Работы на Приюте распределялись теперь так: Василий готовил пищу и занимался делами, позволявшими работать сидя, Лисицын с Петрушей приняли на себя все труды вне дома. Теперь поселенцы благодарили Бога за благое внушение посеять озимую рожь, без чего они нуждались бы в хлебе.

Снег стаял быстро и земля вскоре покрылась превосходной зеленью. Рожь обещала хороший рост и обильный урожай, несмотря на дурную обработку земли неумелым пахарем. Как только земля просохла, Лисицын вспахал на одной из лесных полян осьминник земли под огород, а рядом с озимым полем несколько десятин под яровые хлеба. Пот градом катился с нашего героя во время этой трудной работы, ноги и руки часто приходили в изнеможение, но своей железной волей он преодолевал физическую немощь, и работа не прекращалась. Когда земля совершенно была подготовлена к принятию семян, Лисицын засеял десятину яровой рожью, десятину овсом, десятину ячменем, десятину гречихой, треть десятины горохом, треть десятины просом и треть десятины льном. Посевы были сделаны не в одно время, а смотря по свойству хлебов.

В свое время был засажен и огород — морковью, редькой, луком, огурцами, капустой. Одну грядку Лисицын отвел под картофель и две грядки под репу. Остальные огородные семена оставил в запасе как менее нужные. Из цветочных семян были высеяны многолетники и махровый мак. В саду он высеял яблочные, грушевые, сливные, вишневые семена, семена смородины, крыжовника, малины и клубники — каждый сорт отдельно.

— Для чего вы тратите цветочные и плодовые семена? — спросил Василий трудящегося в саду Лисицына.

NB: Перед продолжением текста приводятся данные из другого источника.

/-- Whether waves of a workgroup have not ended and all their lanes have exited: the exit wins over a pre-emption
(13 R361). -/
def Workgroup.allExited (w : Workgroup) : Bool :=
  w.waves.any (fun v => !v.ended) && w.waves.all (fun v => v.ended || v.lanes.all (fun l => l.state == .exited))

/-- Whether a workgroup may be a victim for a class (13 R358). -/
def State.victimFor (s : State) (cls : Nat) (w : Workgroup) : Bool :=
  decide (cls < (s.lpbOf w).cls) && w.preempt.isNone && !(s.bindOf w.ctx).noVictim

/-- Whether victim `a` ranks before `b`, each at the tck of its own tile: higher class, then larger remaining estimate, unknown
largest (13 R358; 01 R26). -/
def State.ranksBefore (s : State) (ta : Nat) (a : Workgroup) (tb : Nat) (b : Workgroup) : Bool :=
  let ca := (s.lpbOf a).cls
  let cb := (s.lpbOf b).cls
  decide (cb < ca) || (ca == cb && (match a.remaining ta, b.remaining tb with
    | none, some _ => true
    | some x, some y => decide (y < x)
    | _, _ => false))

/-- Inserts a victim behind those that rank before it or with it. -/
def State.rankInsert (s : State) (tck : Nat) (x : Nat × Workgroup) : List (Nat × Workgroup) → List (Nat × Workgroup)
  | [] => [x]
  | y :: rest => if s.ranksBefore tck x.2 tck y.2 then x :: y :: rest else y :: s.rankInsert tck x rest

/-- The victims on a core in their ranking. Workgroups that rank equal stand in an order the spec leaves
open: it is a free value (assumption log, entry 2). -/
def State.victims (s : State) (core cls rot : Nat) : List (Nat × Workgroup) :=
  let l := (s.core core).wgs.filter (fun p => s.victimFor cls p.2)
  let k := rot % (l.length + 1)
  (l.drop k ++ l.take k).foldl (fun acc x => s.rankInsert (s.tckOf core) x acc) []

/-- The core whose best victim ranks first; the higher core index among equals (13 R358). -/
def State.victimCore (s : State) (g : Grid) (rot : Nat) : Option Nat :=
  let cands := (s.coreIds.filter (fun c =>
    s.eligible g.ctx c && (!(s.cores.any (fun p => p.2.reserve.any (fun r => r.grid == g.id)))
      || (s.core c).reserve.any (fun r => r.grid == g.id)))).filterMap (fun c =>
    ((s.victims c g.lpb.cls rot).head?).map (fun v => (c, v.2)))
  (cands.foldl (fun best x =>
    match best with
    | none => some x
    | some b =>
      if s.ranksBefore (s.tckOf b.1) b.2 (s.tckOf x.1) x.2 then some b
      else if s.ranksBefore (s.tckOf x.1) x.2 (s.tckOf b.1) b.2 then some x
      else if b.1 < x.1 then some x else some b) (none : Option (Nat × Workgroup))).map (·.1)

/-- The shortest prefix of the victims without which a unit fits; all of them where none is enough. -/
def State.takeVictims (s : State) (core : Nat) (g : Grid) : List Nat → List (Nat × Workgroup) → List Nat
  | taken, [] => taken
  | taken, v :: rest => if s.unitFits core g taken then taken else s.takeVictims core g (v.1 :: taken) rest

/-- Parks a resident workgroup: a save without a trap behind it (06 R210, R211, R215). -/
def State.parkWg (s : State) (r : WgRef) (p : Park) : State := s.beginSave r TrapRecord.reset false (some p)

/-- Whether a barrier's phase completes: every wave that has not ended has arrived (06 R208). -/
def Workgroup.phaseDue (g : Workgroup) (n : Nat) : Bool :=
  decide (n < 8) && g.waves.any (fun v => !v.ended) && g.everyLane (fun l => l.arrivedIn n ((g.barriers[n]?).getD 0))

/-- Whether the completion of a barrier's phase parks the workgroup (06 R210). -/
def State.phaseParks (s : State) (g : Workgroup) (n : Nat) : Bool :=
  covered s.power.level (s.lpbOf g).cls && g.someWait (fun x => x == .bar n ((g.barriers[n]?).getD 0))

/-- A barrier's phase completes (06 R208, R210): the waves' writes are released, the waiting lanes go on, and a covered
workgroup whose lanes waited in BAR parks. -/
def State.completePhase (s : State) (r : WgRef) (n : Nat) : State :=
  match s.wg? r with
  | none => s
  | some g =>
    let phase := (g.barriers[n]?).getD 0
    let t := (s.drainWg r).updWg r (fun g =>
      { g.release (fun x => x == .bar n phase || x == .waitb n phase) with barriers := setAt g.barriers n (phase + 1) })
    (if s.phaseParks g n then t.parkWg r .shedPoint else t).noteShedPoint r.core

/-- Whether a workgroup parks in TLWAIT.park (06 R215): every lane that has not exited waits, one of them in it; one chosen
for a drain may park too (13 R362). -/
def Workgroup.timelineParkDue (g : Workgroup) : Bool :=
  (match g.preempt with
    | none | some (.drain _ _) => true
    | _ => false)
    && g.everyLane (fun l => match l.state with
      | .waiting _ => true
      | _ => false)
    && g.someWait (fun x => match x with
      | .tlwait _ _ _ park _ => park
      | _ => false)

/-- Takes the park that is due to a workgroup in this tck, if any: it stands before a pre-emption that takes effect in it
(13 R363). -/
def State.takePark (s : State) (r : WgRef) : State :=
  match s.wg? r with
  | none => s
  | some g =>
    match (List.range 8).find? (fun n => g.phaseDue n && s.phaseParks g n) with
    | some n => s.completePhase r n
    | none => if g.timelineParkDue then s.parkWg r .timeline else s

/-- Kill or checkpoint of a victim (13 R359, R360), void where the exit wins (R361) and satisfied by a park of the same
tck (R363). -/
def State.killOrCheckpoint (s : State) (r : WgRef) : State :=
  let s := (s.updWg r (fun w => { w with preempt := none })).takePark r
  match s.wg? r with
  | none => s
  | some w =>
    if w.saving || w.allExited then s
    else if (s.lpbOf w).idem && decide (s.tckOf r.core - w.started < 8192) then s.killRelaunch r
    else s.beginSave r { TrapRecord.reset with src := .scheduler } false none

/-- The choice of R359 for one victim. -/
def State.chooseFor (s : State) (g : Grid) (r : WgRef) : State :=
  match s.wg? r with
  | none => s
  | some w =>
    let window := (256 - g.token) * 64
    match w.remaining (s.tckOf r.core) with
    | some n =>
      if n ≤ window then s.updWg r (fun w => { w with preempt := some (.drain (s.tckOf r.core + window) g.id) })
      else s.killOrCheckpoint r
    | none => s.killOrCheckpoint r

/-- PREEMPTION_DECISION (13 R358, R359): a waiting grid with at least 192 tokens takes victims on the core
that ranks first. -/
def execEvPreemptionDecision (grid : Nat) (s : State) : Res :=
  match s.grid? grid with
  | none => .next s
  | some g =>
    if 192 ≤ g.token ∧ s.waiting g = true then
      let (rot, s) := s.free
      match s.victimCore g rot.toNat with
      | none => .next s
      | some core =>
        .next ((s.takeVictims core g [] (s.victims core g.lpb.cls rot.toNat)).foldl
          (fun s slot => s.chooseFor g ⟨core, slot⟩) s)
    else .next s

/-- DRAIN_TIMEOUT (13 R360): a drained victim that has not completed in its window is chosen for again, its
estimate taken as unknown. -/
def execEvDrainTimeout (r : WgRef) (s : State) : Res :=
  match (s.wg? r).bind (·.preempt) with
  | some (.drain t _) => if t ≤ s.tckOf r.core then .next (s.killOrCheckpoint r) else .next s
  | _ => .next s

/-! ## Shed marks (13 R362; 21 R457, R458) -/

/-- SHED_FORCE (13 R362): a mark whose grace has expired forces a checkpoint with a record of kind
SHED_FORCE. -/
def execEvShedForce (r : WgRef) (s : State) : Res :=
  match s.wg? r with
  | none => .next s
  | some w =>
    match w.shed with
    | some t =>
      if t ≤ s.fck ∧ w.allExited = false then
        .next (((s.takePark r).beginSave r { TrapRecord.reset with kind := some .shedForce, src := .scheduler } false
          none).noteShedPoint r.core)
      else .next s
    | none => .next s

/-! ## The watchdog (16 R419) -/

/-- Whether a lane's wait holds off the watchdog: TLWAIT, ACQ, SLEEP. -/
def Lane.excused (l : Lane) : Bool :=
  match l.state with
  | .waiting (.tlwait _ _ _ _ _) | .waiting (.acq _ _) | .waiting (.sleep _) => true
  | _ => false

/-- Whether a copy of a workgroup writes, delivers or performs: a chunk is in progress, and for a stream copy its next
element can be delivered. -/
def Workgroup.copyWorks (w : Workgroup) (c : Copy) : Bool :=
  !c.running.isEmpty && (copyCmd c.cmd).any (fun k => k.dk != 3 || w.deliverable c k)

/-- Whether a word of a core's engines is in its occupancy: it holds its demand until that ends (08 R276, R277; 16 R419). -/
def State.engineWorks (s : State) (core : Nat) : Bool := (s.tile (tileOf core)).gate.holding.any (fun d => d.core == core)

/-- Whether a tck counts for the watchdog of a workgroup in which no word of it issues: no copy works for it and nothing
excuses its waits. A pending LDS on an empty line, or a RECV without an entry, excuses it. -/
def Workgroup.idle (w : Workgroup) : Bool :=
  w.copies.all (fun c => !w.copyWorks c)
    && w.waves.all (fun v => v.lanes.all (fun l => !l.excused) && v.pending.all w.served)

/-- The watchdog counts of a tile's workgroups after `n` tck in which no word of them issues. -/
def State.countWatchdogs (s : State) (tile n : Nat) : State :=
  { s with cores := s.cores.map (fun p =>
      if tileOf p.1 = tile then
        (p.1, { p.2 with wgs := p.2.wgs.map (fun q =>
          (q.1, { q.2 with watchdog := if q.2.idle && !(q.2.job.isSome && s.engineWorks p.1) then q.2.watchdog + n else 0 })) })
      else p) }

/-- WATCHDOG (16 R419): the count has reached WDLIMIT × 1,024, and the workgroup traps. -/
def execEvWatchdog (r : WgRef) (s : State) : Res :=
  match s.wg? r with
  | none => .next s
  | some w =>
    let limit := (s.context w.ctx).wdLimit.toNat * 1024
    if limit ≠ 0 ∧ limit ≤ w.watchdog then
      .next (s.contain r (s.stampRecord r 1000 { TrapRecord.reset with kind := some .watchdog, src := .scheduler }))
    else .next s

/-! ## Saves (16 R394-R402, R416; 06 R221; 12 R343) -/

/-- Whether the replies that a save still waits for are taken as poisoned: 100 µs after it began (16 R416). -/
def State.repliesLate (s : State) (w : Workgroup) : Bool := decide (w.saveAt + 200000 ≤ s.fck)

/-- Whether a wave of a workgroup holds up a save: a maintenance operation, a reply that is not late, or a word that can
complete (03 R98; 06 R221; 16 R416). -/
def Workgroup.waveHolds (w : Workgroup) (late : Bool) (v : Wave) : Bool :=
  (match v.block with
    | .maintenance => true
    | .hostOp _ => !late
    | _ => false)
    || v.pending.any (fun p => w.served p && !(late && p.reply))

/-- Whether the weight loader's word holds up a save: one whose lines are full completes. -/
def Workgroup.loaderHolds (w : Workgroup) (l : LoaderRun) : Bool :=
  l.begun && !(l.phase == .running && w.emptyIn (wordReads 1 l.q.w none))

/-- Whether an engine queue holds up a save: a word in progress completes, but an MSTEP stops at its next pass boundary
(16 R402). -/
def EngineQ.holdsSave (q : EngineQ) : Bool := q.phase == .finished || !q.finishing.isEmpty

/-- Whether a sequencer context holds up a save: a word that has issued completes, but for a late reply. -/
def SeqState.holdsSave (late : Bool) (x : SeqState) : Bool := !x.ldgs.isEmpty && !late

/-- Whether a copy holds up a save: a copy that touches the scratchpad stops at its next chunk boundary; one that waits for
a stream's lane, which no wave reads now, stops where it stands. -/
def Workgroup.copyHolds (w : Workgroup) (c : Copy) : Bool :=
  (copyCmd c.cmd).any (fun k => k.touchesPad && (k.dk != 3 || w.deliverable c k)) && !c.running.isEmpty && c.fault.isNone

/-- Whether a workgroup's save may complete. -/
def Workgroup.saveReady (w : Workgroup) (late : Bool) : Bool :=
  w.waves.all (fun v => !w.waveHolds late v) && w.copies.all (fun c => !w.copyHolds c)
    && w.job.all (fun j => !j.matrixQ.holdsSave && !j.drainQ.holdsSave
      && j.matrixQ.loader.all (fun l => !w.loaderHolds l)
      && !j.intake.holdsSave late && !j.main.holdsSave late && !j.outfall.holdsSave late && j.ovl.isNone)

/-- An engine queue as it is saved: an MSTEP stops between two passes, a word that waits for a grant gives up its place, and
a load that waits for full lines starts anew (16 R400, R402; 20 R455). -/
def EngineQ.saved (q : EngineQ) : EngineQ :=
  { q.unload with
    trapped := false
    phase := match q.phase with
      | .stopped => .stopped
      | .finished => .finished
      | _ => .waiting }

/-- A copy as it is saved: it stops and gives up its slot, and meets a fault that has not been serviced again; or it runs on
detached, a fault of it still with the pager (16 R402; 17 R423). -/
def Copy.saved (c : Copy) : Copy :=
  if c.stopped then c
  else if (copyCmd c.cmd).any (·.touchesPad) then { c.ended with fetched := [] }
  else { c with detached := true, fault := c.fault.map (fun t => { t with who := .detached c.slot }) }

/-- Whether a fault of a workgroup's copy stays with the pager when the workgroup is saved: the copy runs on. -/
def Workgroup.faultStays (w : Workgroup) (core cs : Nat) : Bool :=
  w.copies.any (fun c => c.inSlot core cs && c.fault.isSome && !(copyCmd c.cmd).any (·.touchesPad))

/-- What a save leaves of a trap of a workgroup: that of a copy that runs on, the copy's own from here (16 R402); the service of
any other is abandoned, and its word or chunk traps afresh (13 R363). -/
def Workgroup.trapAfterSave (w : Workgroup) (r : WgRef) (t : TrapItem) : Option TrapItem :=
  if t.who.slot ≠ r.slot then some t
  else
    match t.who with
    | .copy _ cs => if w.faultStays r.core cs then some { t with who := .detached cs } else none
    | _ => none

/-- The traps of a core once a workgroup's save has completed. -/
def State.leaveTraps (s : State) (r : WgRef) (w : Workgroup) : State :=
  (s.updCore r.core (fun c => { c with
    trapQ := c.trapQ.filterMap (w.trapAfterSave r)
    trap := { c.trap with item := c.trap.item.bind (w.trapAfterSave r) } })).enterTrap r.core

/-- Marks lanes of vector registers as poisoned. -/
def Wave.poisonRegs (v : Wave) (regs : List Nat) (mask : Lanes) : Wave :=
  { v with poison := regs.foldl (fun l n => assocSet l n (((assoc l n).getD 0) ||| mask)) v.poison }

/-- A pending word ends: it leaves its flag. -/
def Wave.complete (w : Wave) (k : Nat) : Wave :=
  match w.pending[k]? with
  | none => w
  | some p => { w with pending := w.pending.eraseIdx k, flags := modAt w.flags p.flag (· - 1) }

/-- A wave whose late replies are taken as poisoned (16 R416): the destination lanes hold poison, and a timeline write in
flight, which has no destination, counts as answered. -/
def Wave.lateReplies (v : Wave) : Wave :=
  let v := ((List.range v.pending.length).reverse).foldl (fun v k =>
    match v.pending[k]? with
    | some p => if p.reply then (v.complete k).poisonRegs p.regs p.mask else v
    | none => v) v
  match v.block with
  | .hostOp _ => { v with done := (v.group.map (·.lanes)).getD 0 }
  | _ => v

/-- A context whose late replies are taken as poisoned: the registers hold poison. -/
def SeqState.lateReplies (x : SeqState) : SeqState :=
  { x with ldgs := [], poison := distinct (x.ldgs.map (·.reg) ++ x.poison) }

— Лучше посадить их, чтобы взошли на свет Божий, чем оставить гнить в амбаре. Коли кому-нибудь Бог приведет обитать здесь, пусть воспользуется моими трудами, — отвечал Лисицын.

— К чему заботиться о других, когда своего дела не переделать?

— Видишь ли, Василий, если бы каждый заботился только о себе, то не пользовался бы теми удобствами жизни, какими пользуется теперь. Не было бы ни каменных зданий, ни прочных дорог, ни каналов, ни лесных насаждений… Между тем всякий отец старается оставить наследство своим детям. Так и каждый человек, который любит ближнего своего, обязан оставлять потомкам посильные плоды трудов своих, чтобы заслужить добрую память.